What to work on |
Each line containing the word "lean" must be copied from the material below.
═════ Records for this exercise ═════
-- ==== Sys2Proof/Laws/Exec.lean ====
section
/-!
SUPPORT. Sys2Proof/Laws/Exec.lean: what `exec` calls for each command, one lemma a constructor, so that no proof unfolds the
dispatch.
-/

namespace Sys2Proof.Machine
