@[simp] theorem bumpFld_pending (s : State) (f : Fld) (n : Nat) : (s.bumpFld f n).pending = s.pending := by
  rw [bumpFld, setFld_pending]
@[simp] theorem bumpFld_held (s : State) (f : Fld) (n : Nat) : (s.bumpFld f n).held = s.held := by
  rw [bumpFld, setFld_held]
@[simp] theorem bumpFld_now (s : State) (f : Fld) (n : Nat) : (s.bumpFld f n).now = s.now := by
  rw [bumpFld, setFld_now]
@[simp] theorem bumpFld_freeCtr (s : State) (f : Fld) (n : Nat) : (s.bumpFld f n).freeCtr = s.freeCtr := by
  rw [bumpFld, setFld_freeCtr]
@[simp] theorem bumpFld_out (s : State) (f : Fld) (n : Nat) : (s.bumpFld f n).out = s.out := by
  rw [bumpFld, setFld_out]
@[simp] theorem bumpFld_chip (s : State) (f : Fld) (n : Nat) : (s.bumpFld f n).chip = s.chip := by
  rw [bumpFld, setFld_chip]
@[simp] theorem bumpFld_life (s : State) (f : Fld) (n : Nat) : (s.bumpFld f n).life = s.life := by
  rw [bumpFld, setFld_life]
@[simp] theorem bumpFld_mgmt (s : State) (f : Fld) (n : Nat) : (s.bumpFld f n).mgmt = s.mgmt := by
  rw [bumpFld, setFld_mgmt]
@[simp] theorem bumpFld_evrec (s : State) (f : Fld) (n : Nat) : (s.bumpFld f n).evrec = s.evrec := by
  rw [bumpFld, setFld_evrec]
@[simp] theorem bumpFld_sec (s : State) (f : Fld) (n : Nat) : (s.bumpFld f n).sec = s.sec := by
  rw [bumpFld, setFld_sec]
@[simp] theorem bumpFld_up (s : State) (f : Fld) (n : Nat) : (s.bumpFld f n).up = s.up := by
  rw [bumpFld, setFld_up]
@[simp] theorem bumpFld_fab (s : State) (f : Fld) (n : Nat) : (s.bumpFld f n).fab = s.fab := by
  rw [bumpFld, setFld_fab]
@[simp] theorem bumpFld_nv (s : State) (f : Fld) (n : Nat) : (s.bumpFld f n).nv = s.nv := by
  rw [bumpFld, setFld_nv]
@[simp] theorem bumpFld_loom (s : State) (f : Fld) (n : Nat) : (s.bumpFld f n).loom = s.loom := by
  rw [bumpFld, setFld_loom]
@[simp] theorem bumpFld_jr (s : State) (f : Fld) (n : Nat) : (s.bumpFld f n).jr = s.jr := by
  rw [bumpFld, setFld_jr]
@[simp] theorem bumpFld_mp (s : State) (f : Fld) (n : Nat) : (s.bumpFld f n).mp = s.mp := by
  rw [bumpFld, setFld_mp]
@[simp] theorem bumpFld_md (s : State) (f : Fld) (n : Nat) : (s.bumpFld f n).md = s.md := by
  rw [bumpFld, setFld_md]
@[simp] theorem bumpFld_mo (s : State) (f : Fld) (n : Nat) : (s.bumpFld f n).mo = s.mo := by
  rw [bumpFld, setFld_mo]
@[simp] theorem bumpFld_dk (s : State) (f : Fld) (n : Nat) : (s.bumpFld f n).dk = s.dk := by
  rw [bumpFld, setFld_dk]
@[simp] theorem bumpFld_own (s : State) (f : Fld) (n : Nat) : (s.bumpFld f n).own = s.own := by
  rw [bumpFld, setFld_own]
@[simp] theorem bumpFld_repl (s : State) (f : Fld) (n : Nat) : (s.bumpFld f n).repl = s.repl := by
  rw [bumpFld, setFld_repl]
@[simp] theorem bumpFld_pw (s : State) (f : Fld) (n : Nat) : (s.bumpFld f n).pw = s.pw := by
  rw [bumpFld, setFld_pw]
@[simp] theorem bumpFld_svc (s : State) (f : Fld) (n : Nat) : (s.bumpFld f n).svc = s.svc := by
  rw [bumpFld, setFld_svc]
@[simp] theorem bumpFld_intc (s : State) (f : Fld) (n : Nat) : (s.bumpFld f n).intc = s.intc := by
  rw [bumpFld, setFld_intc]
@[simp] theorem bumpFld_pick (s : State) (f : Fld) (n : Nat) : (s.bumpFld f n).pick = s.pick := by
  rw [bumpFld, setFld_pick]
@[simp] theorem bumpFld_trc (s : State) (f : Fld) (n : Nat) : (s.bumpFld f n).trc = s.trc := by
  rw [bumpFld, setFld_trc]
═════
Reply to the exercise |
-- ==== Sys2Proof/Laws/Exec.lean ====
SUPPORT. Sys2Proof/Laws/Exec.lean: what `exec` calls for each command, one lemma a constructor, so that no proof unfolds the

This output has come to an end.